__EXERCISE__
Starting with the line that mentions "(List.finRange 8).foldl State.testQuiesce", repeat each line verbatim until the entries end, both ends included.

(Collected data entries)
--------------------

-- ==== Sys2Proof/Machine/Resets.lean ====
section
/-! DEFINITION. Part reset (R158) and host port reset (R153). -/

namespace Sys2Proof.Machine

/-! ### Part reset -/

/-- PART_RESET: every record takes its part reset value and is held there. The input levels and the sampled straps are
no records of the reset, and the queue of commands is not the part's (R152, R158). -/
def execPartReset (s : State) : Host.Outcome State Fault Refusal :=
  .next
    { State.reset with
      partReset := true
      hostReset := s.hostReset
      apStrap := s.apStrap
      cbStrap := s.cbStrap
      presence := s.presence
      powerGood := s.powerGood
      pending := s.pending }

/-- Part reset ends: the straps are sampled, and each slot found present begins SETTLING (R158). -/
def State.partResetEnds (s : State) (apsel : Bool) (cbsel : BitVec 2) : State :=
  { s with
    partReset := false
    apStrap := apsel
    cbStrap := cbsel
    slots := s.slots.each fun n r => if s.presence.get n then r.settle s.config else r }

/-- PART_RESET_END (R158). -/
def execPartResetEnd (apsel : Bool) (cbsel : BitVec 2) (s : State) : Host.Outcome State Fault Refusal :=
  .next (if s.partReset then s.quiet.partResetEnds apsel cbsel else s.quiet)

/-! ### Host port reset -/

/-- An IN_FLIGHT tag that carries a host tag becomes orphaned (R103). -/
def LinkTag.orphan : LinkTag → LinkTag
  | .inFlight r => .inFlight { r with orphaned := r.orphaned || r.hostTag.isSome }
  | t => t

/-- An engine's part of a host port reset: tags orphaned, the entries that carry a host tag removed, posted ones kept in
order (R42, R103). -/
def Link.hostReset (l : Link) : Link :=
  { l with
    queue := l.queue.filter fun e => e.hostTag.isNone
    tags := l.tags.each fun _ => LinkTag.orphan }

/-- The windows of the entries a host port reset removes, from head to tail (R42). -/
def Link.removedWindows (l : Link) : List WinIx := (l.queue.filter fun e => e.hostTag.isSome).map Entry.window

/-- A slot's part of a host port reset: one reference released for each entry removed (R42). -/
def State.hostResetLink (s : State) (n : SlotIx) : State :=
  (s.links.get n).removedWindows.foldl State.releaseRef (s.putLink n (s.links.get n).hostReset)

/-- The Command Engine at host port reset: IDLE, result code none, result words 0; operand words, overrun flag and
taken operands kept (R131). -/
def Engine.hostReset (e : Engine) : Engine := { e with state := .idle, results := noWords }

/-- The effect of a host port reset on the blocks (R153). The releases are followed by the quiesce test of R68, which
is taken in every step in which a reference is released (log 11). -/
def State.hostPortResets (s : State) : State :=
  let s1 := (List.finRange 8).foldl State.hostResetLink s
  let s2 := { s1 with hostTable := Tbl.fill false, lines := Tbl.fill 0, engine := s1.engine.hostReset }
  (List.finRange 8).foldl State.testQuiesce s2

/-- HOST_PORT_RESET (R153); during part reset it has no further effect than the line's level (R158). -/
def execHostPortReset (s : State) : Host.Outcome State Fault Refusal :=
  taken State.hostPortResets { s with hostReset := true }

/-- HOST_PORT_RESET_RELEASE: the Host Port claims requests again (R153). -/
def execHostPortResetRelease (s : State) : Host.Outcome State Fault Refusal :=
  taken (fun s => s) { s with hostReset := false }

end Sys2Proof.Machine
end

--------------------

__REPLY__
  (List.finRange 8).foldl State.testQuiesce s2

/-- HOST_PORT_RESET (R153); during part reset it has no further effect than the line's level (R158). -/
def execHostPortReset (s : State) : Host.Outcome State Fault Refusal :=
  taken State.hostPortResets { s with hostReset := true }

/-- HOST_PORT_RESET_RELEASE: the Host Port claims requests again (R153). -/
def execHostPortResetRelease (s : State) : Host.Outcome State Fault Refusal :=
  taken (fun s => s) { s with hostReset := false }

end Sys2Proof.Machine
end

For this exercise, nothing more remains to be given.